– А что, ищут? – без интереса спросил я.
Джек пожал плечами:
– Да не очень… Бесятся все. Или плачут… Олег, я пришел просить тебя. – Он сглотнул. Я молча глядел ему в глаза. – Нэд уплывает через час.
У меня пересохло во рту. Я тоже глотнул, громко, скрежещуще:
– И?..
– Избавь меня от клятвы, – тихо попросил Джек и опустил глаза.
А я вспомнил склоны Олимпа – вечность назад! – и его клятву верности мне… и Таньке…
– Ты хочешь уплыть с ним?
– Да. – Он с усилием поднял глаза. – Но если ты скажешь «нет» – я останусь. Я только прошу тебя… я никогда никого ни о чем…
А в глазах у него, за луной, за дрожащими бликами, были тоска и одиночество. И я ужаснулся мысли, до какой же степени нужно быть одиноким, чтобы самым близким и родным стал тебе твой враг… только потому, что не осталось на свете больше никого, с кем бы связывали тебя общие воспоминания…
Джек смотрел – и губы у него дрожали.
– Эх, ты, – тихо сказал я, – дурачок.
Я обнял его за шею и ткнулся в лоб Джека своим лбом. Он был умней меня, но сейчас я ощущал себя мудрецом рядом с мальчишкой… а еще ощущал, как близко у моих глаз слезы и как это – когда тебе печально и сладко одновременно.
– Олег… – начал он быстро, но я перебил его:
– Иди. Я освобождаю тебя от клятвы… Да. Еще… – Я отстранился. – Ты навсегда останешься моим другом, Джек Путешественник. Где бы ты ни был. Независимо от того, встретимся мы еще или нет. Вот тебе моя клятва.
– А ты всегда будешь моим другом, – твердо сказал он. – Я долго странствовал по этому миру после гибели нашего королевства. И нигде не было мне так хорошо, как у вас.
Я обнял его уже по-настоящему… и первый раз в жизни поцеловался с мальчишкой. И это было… здорово. Совсем не так и не то, что с Танюшкой. Абсолютно по-другому, но здорово. Потому что…
Джек сказал правду. Он был мой друг.
Прыжками Джек поднялся на берег. И там, наверху, остановился уже неразличимым силуэтом. Вскинул руку:
– До встречи!
Я вскинул руку в ответ. Молча.
И… все. Джек пропал.
Несколько минут я смотрел на это место, ни о чем не думая вообще. И вздрогнул, когда там появилась фигура… Джек?! Вернулся?!
Но это был не Джек, а Вадим. Он тяжело хромал на левую ногу – в бою ему разрубили бедро и, похоже, сломали кость, он шел, опираясь на удобный самодельный костыль.
– Сегодня вечер встреч, – заметил я. Вадим – случайно, конечно – остановился на том же расстоянии от меня, что и Джек.
– Я остаюсь, – сказал он. – Ирка со мной.
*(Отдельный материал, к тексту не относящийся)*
/-- An item comes after the sequence entry in which the step was abandoned (R219). -/
def State.afterAbandon (s : State) (it : Item) : Bool := s.train.abandoned && decide (s.prog.entryNow < it.entry)

/-- Outputs of a descriptor whose records are in present mode without a t (R100). -/
def State.needsPass (s : State) (d : Desc) (update : Bool) : Bool :=
  decide (d.kind < 3) && (s.writesOf d update).any fun t => s.scale.presentLeft.contains (s.tensor t).scaleRecord

/-- The descriptor run that an item starts. An update's amax pass belongs to its apply stage (R233). -/
def State.runOf (s : State) (it : Item) (die : Nat) : DescRun :=
  let d := s.descAt it.index
  { pos := it.pos, die := die, index := it.index, d := d, update := it.update, m := s.dim d.m, n := s.dim d.n, k := s.dim d.k
    hollow := s.afterAbandon it, amaxPass := s.needsPass d it.update && !(it.update && d.kind == 2) }

/-- An item takes a slot. -/
def State.admitItem (s : State) (d : Nat) (it : Item) (rest : List Item) : State :=
  let s1 := s.setStream d rest
  let s2 := { s1 with
    prog.pool := s1.prog.pool ++ [s.runOf it d]
    prog.entryNow := if s.train.abandoned then s.prog.entryNow else max s.prog.entryNow it.entry }
  s2.setEnt Ent.descInFlightPeak (max (s.ent Ent.descInFlightPeak) s2.prog.pool.length)

/-- DESC_ADMIT (R198): the next descriptor of a die's stream takes a slot; with the pool full, or pages of the program migrating, it
waits; after abandon only collectives are admitted. -/
def execDescAdmit (d : DieId) (s : State) : Out :=
  .next (
    match s.streamOf d.val with
    | [] => s
    | it :: rest =>
      if s.admits it = false then s
      else if s.afterAbandon it && decide ((s.descAt it.index).kind ≠ 3) then s.setStream d.val rest
      else if s.programMigrates then (s.bump 64 Ent.memMigrateWaitUs (Config.timing s.clk.freeNext)).draw
      else if poolSlots ≤ s.inFlight d.val then s.bump 64 Ent.descFullCycles 1
      else s.admitItem d.val it rest)

/-! ## Readiness (R196, R199, R236) -/

/-- Parameter group of a layer's updates. -/
def State.layerGroup (s : State) (l : Nat) : Option Nat :=
  match s.prog.loaded with
  | none => none
  | some g => (g.updates.find? fun i => (g.desc i).layer == l).map fun i => (s.preamble (g.desc i)).group

/-- A layer belongs to a frozen group. -/
def State.layerFrozen (s : State) (l : Nat) : Bool :=
  match s.layerGroup l with
  | some g => (s.ent Ent.commitFrozenMask).testBit g
  | none => false

/-- A tensor is a weight gradient of a frozen layer. -/
def State.frozenGradient (s : State) (t : Nat) : Bool :=
  match s.prog.loaded with
  | none => false
  | some g => g.descs.any fun d => d.flags.testBit 1 && d.c == t && s.layerFrozen d.layer

/-- A descriptor completes empty: a zero dimension, a collective of no elements, or work for a frozen group's gradient. -/
def State.isEmpty (s : State) (r : DescRun) : Bool :=
  r.m == 0 || r.n == 0 || r.k == 0
    || (r.d.kind == 3 && (s.collCount r.d == 0 || s.frozenGradient r.d.a))
    || (!r.update && r.d.kind != 3 && r.d.flags.testBit 1 && s.layerFrozen r.d.layer)

/-- An update of a frozen group completes as a no-op (R236). -/
def State.noopUpdate (s : State) (r : DescRun) : State :=
  let g := (s.preamble r.d).group
  let s1 := (s.freeDesc r.pos).bump 64 (Ent.groupNoopUpdates g) 1
  if s1.prog.noopNoted.contains g then s1
  else { s1 with prog.noopNoted := s1.prog.noopNoted ++ [g] }.condition 0 (0x3480 + g) g r.d.layer 0

/-- An empty descriptor completes at once (R196); an empty collective tells the others (R394). -/
def State.completeEmpty (s : State) (r : DescRun) : State :=
  let s1 := if r.d.kind = 3 then s.sendEmpty r.d r.pos else s
  (s1.endWithout r).bump 64 Ent.descEmpty 1

/-- Every descriptor of the step that produces a tensor has completed (R199). -/
def State.tensorReady (s : State) (r : DescRun) (t : Nat) : Bool :=
  s.prog.all.all fun it =>
    it.pos == r.pos || s.prog.completed.contains it.pos || (it.update && !r.update)
      || !(s.writesOf (s.descAt it.index) it.update).contains t

/-- DESC_READY (R199): a descriptor whose tensors are all ready goes to its cores; an empty one, and a frozen group's update, complete at
once. -/
def execDescReady (slot : Nat) (s : State) : Out :=
  .next (
    match s.desc? slot with
    | none => s
    | some r =>
      if s.pwr.on = false ∨ r.ready then s
      else if r.hollow then s.mapDesc slot fun d => { d with ready := true }
      else if r.isUpdate ∧ s.layerFrozen r.d.layer then s.noopUpdate r
      else if s.isEmpty r then (s.completeEmpty r).latchAll
      else if (s.readsOf r.d r.update).all (s.tensorReady r) then s.mapDesc slot fun d => { d with ready := true }
      else s)

/-! ## Scheduling (R200) -/

/-- Units of a descriptor that a core has still to take, lowest first. -/
def DescRun.unitsLeft (r : DescRun) (c : Nat) : List Nat :=
  (List.range r.unitCount).filter fun i => !r.issued.contains i && r.unitCore i == c

/-- An update waits for its gather stage to end where it has no operations (R229). -/
def State.idleGather (s : State) (r : DescRun) : Bool := r.isUpdate && !r.gathered && (s.preamble r.d).gatherOps == 0

/-- An earlier descriptor of the same layer still has units for the core (R200). -/
def State.behind (s : State) (c : Nat) (r : DescRun) : Bool :=
  s.prog.pool.any fun x => x.d.layer == r.d.layer && decide (x.pos < r.pos) && decide (x.d.kind < 3) && !s.idleGather x && !(x.unitsLeft c).isEmpty

/-- A descriptor offers a unit to an engine of a core. -/
def State.offers (s : State) (c engine : Nat) (r : DescRun) : Bool :=
  r.ready && decide (r.d.kind < 3) && engineOf r.d.kind == engine && !(r.unitsLeft c).isEmpty && !s.idleGather r
    && !(s.producerSat r && s.retriable r) && !s.behind c r

/-- The offer that a core takes: highest priority, then earliest in the stream. -/
def bestOffer (l : List DescRun) : Option DescRun :=
  l.foldl (fun b r =>
    match b with
    | none => some r
    | some x =>
      if x.d.priority < r.d.priority ∨ (x.d.priority = r.d.priority ∧ r.pos < x.pos) then some r else some x) none

/-- Half of the accumulator store that a new tile takes: a free one, or the one that drains first. -/
def PanSt.nextHalf (x : PanSt) : Bool := if x.halfA.isNone then false else if x.halfB.isNone then true else x.drainB

/-- The tile of a core block on a pan (R203). -/
def DescRun.tileOf (r : DescRun) (b : Block) (number p : Nat) (x : PanSt) : TileRun :=
  let np := panN r.d.rung
  { pos := r.pos, block := number, m0 := b.m0, n0 := b.n0 + p * np, k0 := b.k0, kt := b.kt, rows := b.rows
    cols := min np (r.n - (b.n0 + p * np)), passes := ceilDiv b.kt (panK r.d.rung), half := x.nextHalf }

/-- A core block's tiles go to the pans that have columns; the tile buffers wait for its operands. -/
def State.startBlock (s : State) (c : Nat) (r : DescRun) (number : Nat) : State :=
  let b := r.panBlock number
  (List.range 4).foldl (fun s p =>
    if b.n0 + p * panN r.d.rung < r.n then
      let x := s.pan c p
      (s.dropShifts c p).setPan c p { x with tile := some (r.tileOf b number p x), bankA := none, bankB := none, shiftEntries := 0, rowsDue := 0 }
    else s) (s.setCore c (s.core c).dropBuffers)

/-- A unit goes to an engine. -/
def State.startUnit (s : State) (c engine : Nat) (r : DescRun) (number : Nat) : State :=
  let x := s.core c
  let s1 := (s.setCore c { x with
    units := Kv.put x.units engine ⟨r.pos, number⟩, ran := Kv.put x.ran engine (r.pos, r.rerun.contains number) }).mapDesc r.pos fun d => { d with issued := d.issued ++ [number] }
  if r.d.kind = 0 then s1.startBlock c r number else s1

/-- The unit runs ahead of a descriptor that has started on the core and gives way to it: one of lower priority, or of equal priority and
later in the stream (R200). -/
def State.preempts (s : State) (c : Nat) (r : DescRun) : Bool :=
  s.prog.pool.any fun x =>
    engineOf x.d.kind == engineOf r.d.kind && x.d.layer != r.d.layer
      && (decide (x.d.priority < r.d.priority) || (decide (x.d.priority = r.d.priority) && decide (r.pos < x.pos))) && x.ready
      && !(x.unitsLeft c).isEmpty && x.issued.any fun i => x.unitCore i == c

/-- A pre-emption is counted, with its wait (R211). -/
def State.countPreemption (s : State) : State :=
  ((s.bump 64 Ent.descPreemptions 1).setEnt Ent.descPreemptWaitPeakNs
    (max (s.ent Ent.descPreemptWaitPeakNs) (Config.timing s.clk.freeNext % 2 ^ 32))).draw

/-- The control processor reads a descriptor that fails its complement, and again: two integrity faults, the second Severe. The
descriptor ends without results (R193). -/
def State.badDesc (s : State) (c : Nat) (r : DescRun) (addr : Nat) : State :=
  let f := integrity intDescriptor .core c 0 addr
  let s1 := (s.raise f).raise f
  if r.d.kind = 3 then s1.contributeHollow r else s1.endWithout r

/-- Address of a descriptor. -/
def State.descAddr (s : State) (i : Nat) : Nat :=
  match s.prog.loaded with
  | some g => g.base + g.descOff i
  | none => 0

/-- What still waited for the end of a tile that a core's pans no longer hold (R56). -/
def State.remapIdle (s : State) (c : Nat) : State :=
  (List.range 4).foldl (fun s p => if (s.pan c p).tile.isNone then s.applyRemap c p else s) s

/-- One engine of a core takes its next unit, if it is idle. -/
def State.scheduleEngine (s : State) (c engine : Nat) : State :=
  if (Kv.find? (s.core c).units engine).isSome then s
  else
    match bestOffer (s.prog.pool.filter (s.offers c engine)) with
    | none => s
    | some r =>
      match r.unitsLeft c with
      | [] => s
      | n :: _ =>
        if s.complOk (s.descAddr r.index) 64 then
          let s1 := s.startUnit c engine r n
          if s.preempts c r then s1.countPreemption else s1
        else s.badDesc c r (s.descAddr r.index)

/-! ## Copies (R265) -/

/-- Parameter block of a copy descriptor of the loaded program. -/
def State.copyBlock (s : State) (d : Desc) : CopyBlock :=
  match s.prog.loaded with
  | some g => copyBlockOf (s.ramRead (g.base + d.code) 32)
  | none => copyBlockOf []

/-- The writes of a copy: transactions of at most 256 bytes, row by row (R263, R265). -/
def State.copyTxns (s : State) (b : CopyBlock) : List (Nat × List Byte) :=
  (List.range b.rows).flatMap fun i =>
    cutAt 256 (b.rowBytes / 256 + 2) (b.dst + i * b.dstStride) (s.ramRead (b.src + i * b.srcStride) b.rowBytes)

/-- Trouble of a copy's reads. -/
def State.copyTrouble (s : State) (b : CopyBlock) : Option Trouble :=
  s.readTrouble ((List.range b.rows).map fun i => (b.src + i * b.srcStride, b.rowBytes))

/-- One transaction of a copy, a seal unit of its own (R294): a refused one draws a violation, and one that meets a protected page the
fault flag (R266). -/
def State.copyTxn (s : State) (w : Nat × List Byte) : State :=
  let code := s.writeCode true w.1 w.2.length
  if code = 0 then s.storeUnit [w] else if code = 2 then (s.memViolation code w.1).flagFault else s.memViolation code w.1

/-- A transaction of a copy waits for a page that migrates, and for the crust (R262, R297, R298). -/
def State.copyWaits (s : State) (w : Nat × List Byte) : Bool :=
  (pagesOf w.1 w.2.length).any s.pageCopies || s.writeWaits true w.1 w.2.length

/-- Transactions in order, up to the first that waits: how many of them have been written. -/
def State.copyOn : List (Nat × List Byte) → State → Nat → State × Nat
  | [], s, n => (s, n)
  | w :: t, s, n => if s.copyWaits w then (s.stallSeals [(w.1, w.2.length)], n) else State.copyOn t (s.copyTxn w) (n + 1)

/-- A copy descriptor runs, on from where it waited. -/
def State.runCopy (s : State) (r : DescRun) : State :=
  let b := s.copyBlock r.d
  match s.copyTrouble b with
  | some (.pending q) => s.troubled (r.d.member 0) (.pending q)
  | some y => (s.troubled (r.d.member 0) y).endWithout r
  | none =>
    let ws := s.copyTxns b
    let x := State.copyOn (ws.drop r.moved) s r.moved
    if ws.length ≤ x.2 then x.1.endWithout r else x.1.mapDesc r.pos fun d => { d with moved := x.2 }

/-! ## UNIT_SCHEDULE -/

/-- The first ready descriptor of a kind that starts from this core and has not started. -/
def State.nextOf (s : State) (c kind : Nat) : Option DescRun :=
  bestOffer (s.prog.pool.filter fun r => r.ready && r.d.kind == kind && r.issued.isEmpty && r.d.member 0 == c)

/-- The core starts its next collective; those whose results waited for the crust are written. -/
def State.scheduleColl (s : State) (c : Nat) : State :=
  let s1 := s.links.collectives.foldl (fun s x =>
    match s.desc? x.pos with
    | some r => if r.d.member 0 = c then s.advanceColl x.pos else s
    | none => s) s
  match s1.nextOf c 3 with
  | some r => if s.complOk (s.descAddr r.index) 64 then s1.startColl r else s1.badDesc c r (s.descAddr r.index)
  | none => s1

/-- The cluster DMA engine takes the core's next copy. -/
def State.scheduleCopy (s : State) (c : Nat) : State :=
  match s.nextOf c 4 with
  | none => s
  | some r =>
    if !s.complOk (s.descAddr r.index) 64 then s.badDesc c r (s.descAddr r.index)
    else s.runCopy r

/-- A core takes work: its rails are up, its clock runs, and it is ready. -/
def State.coreTakes (s : State) (c : Nat) : Bool := s.coreLive c && s.coreReady c && !s.pwr.dieOff.getD (c / 64) false

/-- UNIT_SCHEDULE (R200): each idle engine of a core takes the next unit of its best ready descriptor; a collective or copy that starts
from the core starts. -/
def execUnitSchedule (c : CoreId) (s : State) : Out :=
  .next (
    let s0 := s.remapIdle c.val
    if s0.coreTakes c.val then
      let s1 := (List.range 3).foldl (fun s e => s.scheduleEngine c.val e) s0
      ((s1.scheduleColl c.val).scheduleCopy c.val).latchAll
    else s0.latchAll)

/-! ## Multicast (R208, R209) -/

/-- A multicast set (R208): streaming rows of (mi, j) for a grid row, or stationary tiles of (ni, j) for a grid column, of one pass. A
member that runs several blocks of the same mi takes the rows once for each, as it comes to them: `round` counts them. -/
structure McastSet where
  pos : Nat
  index : Nat
  round : Nat
  range : Nat
  pass : Nat
  rows : Bool
  deriving DecidableEq, Repr

/-- The set of a number (the model's own numbering, log 53): from bit 0, one bit clear for rows, five of the pass, 24 each of the K range,
the round and mi or ni, and the stream position. -/
def mcastSet (n : Nat) : McastSet :=
  { pos := n / 2 ^ 78, index := n / 2 ^ 54 % 2 ^ 24, round := n / 2 ^ 30 % 2 ^ 24, range := n / 2 ^ 6 % 2 ^ 24, pass := n / 2 % 32
    rows := n % 2 == 0 }

/-- The block for which member `i` of a descriptor's core set needs a set's data, if it has one (R204, R209). -/
def DescRun.mcastBlock (r : DescRun) (x : McastSet) (i : Nat) : Option Nat :=
  let c := r.panCut
  let mi := if x.rows then x.index else x.round * r.d.gridM + i / r.d.gridN
  let ni := if x.rows then x.round * r.d.gridN + i % r.d.gridN else x.index
  let b := (mi * c.nn + ni) * c.t + x.range
  if mi < c.nm ∧ ni < c.nn ∧ x.range < c.t ∧ r.unitCore b = r.d.member i ∧ x.pass * panK r.d.rung < (r.panBlock b).kt then some b else none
Вильма и Лора тоже.
– Вильма и Лора – это хорошо… – пробормотал я, пытаясь осмыслить первую часть сообщения. Я в самом деле считал, что потерявшим парней девчонкам лучше остаться на этом острове, где теперь будет спокойно, но не знал, как им это предложить. – И ты остаешься тоже?
– Я устал, – отрезал Вадим. – Устал, Олег, и больше не верю ни в романтику, ни в справедливость… ни в тебя.
Я покусал губу:
– Что ж, к этому шло. Давно… Мне будет тяжело без тебя.
– Ничего, – спокойно ответил он, – у тебя есть надежные люди.
– Да, есть, – подтвердил я, – побратим.
И посмотрел ему в лицо. Наши взгляды скрестились, как клинки, и за этим перекрестьем стояла пещера и наша кровь, смешавшаяся над тушей убитого медведя.
Да. Órlõgs.
Что-то рвешь по-живому. Что-то отмирает само… и неизвестно, что хуже.
– Я не рыцарь, – ответил Вадим.
– Да, не рыцарь, – безжалостно отрезал я. – Всего хорошего. Удач на новом месте.
И, отвернувшись, пошел по берегу прочь.
Вадим не окликнул меня. А я не оглядывался…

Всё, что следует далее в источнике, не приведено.